Town meetings are a terrific venue; get the candidates together without moderators or journalistic interveners to engage in discussions with themselves and voters. The fact is that the journalists who have moderated debates in the primary process have made the show all about themselves. The questions asked by journalists are usually predictable, dealt with by candidates in the same way they handle news conferences or Sunday shows, and as often as not reflect their life experiences in Cleveland Park or the Upper West Side as the real-life anxieties of working-class people. Real voters can ask unpredictable questions that reflect those real lives.

But town meetings are not and should not be the only venue if we are to get to our goal of a better discussion in the country of what to do and how to do it. Town meetings do not provide much chance for extended and deep discussion on individual important issues with follow-up questions and serious back and forth between the candidates.
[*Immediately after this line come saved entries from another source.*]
-- ==== Sys2Proof/Machine/Identity.lean ====
section
/-! DEFINITION. SPDM over DOE (R433 to R436): each port's responder, the hallmark's signatures, the assay log. Error codes, the order of
requests, message codes and transcripts are those of SPDM 1.3 (log entry 30). -/

namespace Sys2Proof.Machine
open Sys2Proof

/-- The error codes of an ERROR response. -/
def errInvalid : Nat := 0x01
def errBusy : Nat := 0x03
def errUnexpected : Nat := 0x04
def errUnsupported : Nat := 0x07

def connOf (p : PPort) (s : State) : SpdmConn :=
  match p with
  | .a => s.ident.spdmA
  | .b => s.ident.spdmB

def setConn (p : PPort) (c : SpdmConn) (s : State) : State :=
  onIdent (fun i => match p with
    | .a => { i with spdmA := c }
    | .b => { i with spdmB := c }) s

/-- The DOE mailbox of a port answers: its link is up. -/
def doeUp (p : PPort) (s : State) : Bool := !(getPPort p s).inReset && (getPPort p s).linkUp

/-- The responder is dead: it answers Busy until core reset (R436). -/
def responderDead (s : State) : Bool := s.dev.state = .thermalOff || s.dev.state = .failed

/-- The responder runs from step 9 of R415 onward. -/
def responderRuns (s : State) : Bool := coreRuns s && decide (3 ≤ s.dev.bootStage)

/-- Answer a request: `f` gives the connection and the response. -/
def answer (p : PPort) (f : SpdmConn → State → (SpdmConn × Spdm) × State) (s : State) : State :=
  if !doeUp p s then s
  else if responderDead s then setConn p { connOf p s with last := some (.error errBusy) } s
  else if !responderRuns s then s
  else
    let r := f (connOf p s) s
    setConn p { r.1.1 with last := some r.1.2 } r.2

/-! ### Messages and signatures -/

/-- The bytes of a measurement block. -/
def Meas.bytes (b : Meas) : List Byte := leBytes 1 b.index ++ b.value

/-- The bytes of a response as it enters a transcript; a signature is no part of it. -/
def Spdm.bytes : Spdm → List Byte
  | .version a b => Config.spdmMessage 0x04 [leBytes 1 a, leBytes 1 b]
  | .capabilities c t d m => Config.spdmMessage 0x61 [leBytes 1 (bitAt c.cert 0 + bitAt c.chal 1), leBytes 1 c.meas, leBytes 1 t, leBytes 4 d, leBytes 4 m]
  | .algorithms mh bh _ l => Config.spdmMessage 0x63 (leBytes 4 mh :: leBytes 4 bh :: l.map (fun x => leBytes 1 x.registry ++ leBytes 2 x.vendor ++ leBytes 2 x.algorithm))
  | .digests l => Config.spdmMessage 0x01 l
  | .certificate b r => Config.spdmMessage 0x02 [b, leBytes 4 r]
  | .challengeAuth c m n _ => Config.spdmMessage 0x03 [c, m, n]
  | .measurements n l _ => Config.spdmMessage 0x60 (leBytes 1 n :: l.map Meas.bytes)
  | .error c => Config.spdmMessage 0x7F [leBytes 1 c]
  | .doe _ _ _ => []

/-- The prefix of a signed message: the version four times, and what is signed. -/
def spdmPrefix (what : String) : List Byte :=
  let v := ascii "dmtf-spdm-v1.3.*"
  let w := ascii what
  v ++ v ++ v ++ v ++ zeros (36 - w.length) ++ w

/-- The hallmark store signs a message (R429, R430). -/
def hallmarkSign (s : State) (m : List Byte) : List Byte :=
  slhSign slh128f (sliceB s.ident.hallmark 0 16) (sliceB s.ident.hallmark 16 16) s.ident.hallmarkKey (Config.signRand m) m

/-- A signature over a transcript. -/
def signTranscript (s : State) (what : String) (transcript : List Byte) : List Byte := hallmarkSign s (spdmPrefix what ++ sha256 transcript)

/-- A response that changes nothing but the transcripts: `f` takes the request's bytes and the response's into the connection. Any request but
GET_MEASUREMENTS ends the transcript of measurements, and an error enters none. -/
def reply (ok : SpdmConn → Bool) (note : SpdmConn → Spdm → SpdmConn) (f : State → Spdm) (c : SpdmConn) (s : State) : (SpdmConn × Spdm) × State :=
  if !ok c then ((c, .error errUnexpected), s)
  else
    match f s with
    | .error e => ((c, .error e), s)
    | r => ((note c r, r), s)

/-- The messages of the connection's start. -/
def noteStart (req : List Byte) (c : SpdmConn) (r : Spdm) : SpdmConn := { c with start := c.start ++ req ++ r.bytes, meas := [] }

/-- The certificate requests and their responses. -/
def noteCerts (req : List Byte) (c : SpdmConn) (r : Spdm) : SpdmConn := { c with certs := c.certs ++ req ++ r.bytes, meas := [] }

/-! ### Connection (R433) -/

/-- GET_VERSION starts the connection: version 1.3 only. -/
def execGetVersion (p : PPort) (s : State) : Out :=
  effect (answer p (fun _ s =>
    let r : Spdm := .version 1 3
    ((noteStart (Config.spdmMessage 0x84 []) { SpdmConn.reset with versionDone := true } r, r), s))) s

/-- The capabilities of R433: CERT_CAP, CHAL_CAP, MEAS_CAP = 2; every other flag is clear. -/
def responderCaps : SpdmCaps where
  cert := true
  chal := true
  meas := 2
  measFresh := false
  encrypt := false
  mac := false
  keyEx := false
  psk := false
  hbeat := false
  keyUpd := false
  chunk := false
  others := false

/-- GET_CAPABILITIES. -/
def execGetCapabilities (p : PPort) (s : State) : Out :=
  effect (answer p (fun c s =>
    let r : Spdm := .capabilities responderCaps 17 65536 65536
    if c.versionDone then ((noteStart (Config.spdmMessage 0xE1 []) { c with capsDone := true } r, r), s)
    else ((c, .error errUnexpected), s))) s

/-- The algorithms of R433: SHA-256 measurements, TPM_ALG_SHA_256, no BaseAsymAlgo, and SLH-DSA-SHA2-128f as the one entry of ExtAsym. -/
def responderAlgorithms : Spdm := .algorithms 0x02 0x01 none [{ registry := 0x03, vendor := 0x1E5B, algorithm := 0x0128 }]

/-- NEGOTIATE_ALGORITHMS: SHA-256 and SLH-DSA-SHA2-128f, or InvalidRequest. `hash` and `extAsym` say whether the request offers
them. -/
def execNegotiateAlgorithms (p : PPort) (hash extAsym : Bool) (s : State) : Out :=
  effect (answer p (fun c s =>
    if !c.capsDone then ((c, .error errUnexpected), s)
    else if hash && extAsym then
      ((noteStart (Config.spdmMessage 0xE3 [leBytes 1 (bitAt hash 0 + bitAt extAsym 1)]) { c with algsDone := true } responderAlgorithms,
        responderAlgorithms), s)
    else ((c, .error errInvalid), s))) s

/-! ### Certificates (R432, R433) -/

/-- Slot 0 holds the chain. -/
def slotPopulated (slot : Nat) (s : State) : Bool := slot = 0 && s.ident.certOk

def chainDigest : List Byte := sha256 Config.certChain

/-- GET_DIGESTS: the populated slots' digests. -/
def execGetDigests (p : PPort) (s : State) : Out :=
  effect (answer p (reply (·.algsDone) (noteCerts (Config.spdmMessage 0x81 [])) (fun s => .digests (if s.ident.certOk then [chainDigest] else [])))) s

/-- GET_CERTIFICATE: a portion of the chain and what remains behind it. -/
def certPortion (slot offset length : Nat) (s : State) : Spdm :=
  if !slotPopulated slot s || decide (Config.certChain.length ≤ offset) then .error errInvalid
  else
    let part := (Config.certChain.drop offset).take length
    .certificate part (Config.certChain.length - offset - part.length)

def execGetCertificate (p : PPort) (slot offset length : Nat) (s : State) : Out :=
  effect (answer p (reply (·.algsDone) (noteCerts (Config.spdmMessage 0x82 [leBytes 1 slot, leBytes 4 offset, leBytes 4 length]))
    (certPortion slot offset length))) s

/-! ### Measurements (R434, R435) -/

/-- The raw bytes of the image list. -/
def imageList (s : State) : List Byte := leBytes 4 s.ident.images.length ++ s.ident.images.flatten

/-- The hardware configuration that index 3 covers. -/
def hardwareBytes (s : State) : List Byte :=
  leBytes 1 (lifecycleCode s) ++ leBytes 1 (rollbackValue s) ++ leBytes 1 (bootedBank s) ++ zeros 13 ++ s.ident.keyHash

/-- A measurement block by index: digests of SHA-256 form, and the image list as a raw value. -/
def measurement (s : State) (i : Nat) : Option Meas :=
  let digest := fun (ty : MeasType) (d : List Byte) => some { index := i, type := ty, raw := false, value := d }
  match i with
  | 1 => digest .immutableRom Config.romDigest
  | 2 => digest .mutableFirmware (sha256 s.ident.manifest)
  | 3 => digest .hardwareConfig (sha256 (hardwareBytes s))
  | 4 => digest .firmwareConfig (sha256 (s.fabric.routeBytes ++ s.fabric.groupBytes))
  | 5 => digest .firmwareConfig (sha256 s.ident.chain)
  | 6 => some { index := i, type := .freeformManifest, raw := true, value := imageList s }
  | _ => none

/-- All blocks. -/
def allBlocks (s : State) : List Meas := [1, 2, 3, 4, 5, 6].filterMap (measurement s)

/-- The blocks that a request selects. -/
def selectBlocks (sel : MeasSel) (s : State) : Option (List Meas) :=
  match sel with
  | .count => some []
  | .all => some (allBlocks s)
  | .one i => (measurement s i).map (fun b => [b])

/-- The code of a selection: how many blocks, one of them, or all. -/
def selCode : MeasSel → Nat
  | .count => 0
  | .all => 0xFF
  | .one i => i

/-- The transcript of measurements with the request and the blocks of this response: what a signature over them covers. -/
def measTranscript (sel : MeasSel) (signed : Bool) (nonce : List Byte) (c : SpdmConn) (l : List Meas) : List Byte :=
  c.meas ++ Config.spdmMessage 0xE0 [leBytes 1 (selCode sel), leBytes 1 (bitAt signed 0), nonce] ++ Spdm.bytes (.measurements 6 l none)

/-- GET_MEASUREMENTS: the blocks, signed by the hallmark when asked; a signature ends the transcript. -/
def measure (sel : MeasSel) (signed : Bool) (nonce : List Byte) (c : SpdmConn) (s : State) : SpdmConn × Spdm :=
  if !c.algsDone then (c, .error errUnexpected)
  else
    match selectBlocks sel s with
    | none => (c, .error errInvalid)
    | some l =>
      let t := measTranscript sel signed nonce c l
      if signed then ({ c with meas := [] }, .measurements 6 l (some (signTranscript s "responder-measurements signing" (c.start ++ t))))
      else ({ c with meas := t }, .measurements 6 l none)

def execGetMeasurements (p : PPort) (sel : MeasSel) (signed : Bool) (nonce : List Byte) (s : State) : Out :=
  effect (answer p (fun c s => (measure sel signed nonce c s, s))) s

/-- Free words as bytes: the responder's own nonce. -/
def drawBytes : Nat → State → List Byte × State
  | 0, s => ([], s)
  | n + 1, s =>
    let r := drawFree s
    let t := drawBytes n r.2
    (leBytes 4 r.1.toNat ++ t.1, t.2)

/-- The digest of all measurements that CHALLENGE reports. -/
def measurementsDigest (s : State) : List Byte := sha256 ((allBlocks s).flatMap Meas.bytes)

/-- What the signature of a challenge covers: the start of the connection, the certificate requests, the request and the response. -/
def challengeTranscript (slot : Nat) (nonce : List Byte) (c : SpdmConn) (meas own : List Byte) : List Byte :=
  c.start ++ c.certs ++ Config.spdmMessage 0x83 [leBytes 1 slot, nonce] ++ Spdm.bytes (.challengeAuth chainDigest meas own [])

/-- CHALLENGE: the chain's digest and the measurements' digest under the hallmark's signature. -/
def challengeReply (slot : Nat) (nonce : List Byte) (c : SpdmConn) (s : State) : (SpdmConn × Spdm) × State :=
  if !c.algsDone then ((c, .error errUnexpected), s)
  else if !slotPopulated slot s then ((c, .error errInvalid), s)
  else
    let r := drawBytes 8 s
    let meas := measurementsDigest s
    (({ c with certs := [], meas := [] }, .challengeAuth chainDigest meas r.1
      (signTranscript s "responder-challenge_auth signing" (challengeTranscript slot nonce c meas r.1))), r.2)

def execChallenge (p : PPort) (slot : Nat) (nonce : List Byte) (s : State) : Out := effect (answer p (challengeReply slot nonce)) s

/-! ### The rest (R433) -/

/-- The request codes that the responder answers. -/
def listedRequests : List Nat := [0x81, 0x82, 0x83, 0x84, 0xE0, 0xE1, 0xE3]

/-- UNSUPPORTED_REQUEST. -/
def execUnsupportedRequest (p : PPort) (code : Byte) (s : State) : Out :=
  effect (onlyIf (!listedRequests.contains code.toNat) (answer p (fun c s => ((c, .error errUnsupported), s)))) s

/-- DOE_DISCOVERY: Discovery at index 0 and SPDM at index 1, both of the PCI-SIG. -/
def discovery (index : Nat) : Spdm :=
  match index with
  | 0 => .doe 0x0001 0x00 1
  | 1 => .doe 0x0001 0x01 0
  | _ => .doe 0xFFFF 0xFF 0

def execDoeDiscovery (p : PPort) (index : Nat) (s : State) : Out :=
  effect (onlyIf (doeUp p s) (setConn p { connOf p s with last := some (discovery index) })) s

/-- DOE_ABORT: the connection resets. -/
def execDoeAbort (p : PPort) (s : State) : Out := effect (onlyIf (doeUp p s) (setConn p SpdmConn.reset)) s

end Sys2Proof.Machine
end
What would be wonderful for the country is to have 10 (or at least many) debates with different formats. Some might have an agenda — how about a debate on science, research and development, or one on America’s ability to compete in the world, or one on how America supports and extends democracy in the world (and when and how America intervenes in other countries to do so).

Some of the debates might have moderators — but not the usual broadcast or cable anchors with gigantic egos or personality issues. Some might have experts asking the questions or at least people with unique vantage points — for example, a debate on health reform might be in a mini-town meeting setting with, say, an ER nurse, a doctor working for an HMO, a small-business owner struggling to provide and pay for health insurance for 25 employees, a CEO of a big business facing soaring health benefit costs, a head of a pharmaceutical company, a hospital director, along with a health policy expert and some others with health-related vantage points. Others might be narrow or broad-based conversations, not debates in the usual sense.

When I wrote my Journal piece, I envisioned this system for the fall campaign — I called for nine debates, one a week from the conventions on. I did not want to dis the debate commission, which does a remarkably good job putting together three presidential debates and one vice presidential debate (and Jim Lehrer is light-years better as a moderator than any of the anchors). But three debates take on a heightened importance, and the goal for the candidates as much as anything is to avoid a mistake that could cost an election. With nine or 10 debates or sessions, a stumble will be quickly forgotten, and real, even relaxed, discussion can ensue.

If some variation of this plan happens, it will transform the campaign. And maybe Congress can take a cue from the effort and do its own innovative debates or responses to the presidential candidates, elevating its own discourse from its current low level.

Norman Ornstein is a resident scholar at the American Enterprise Institute.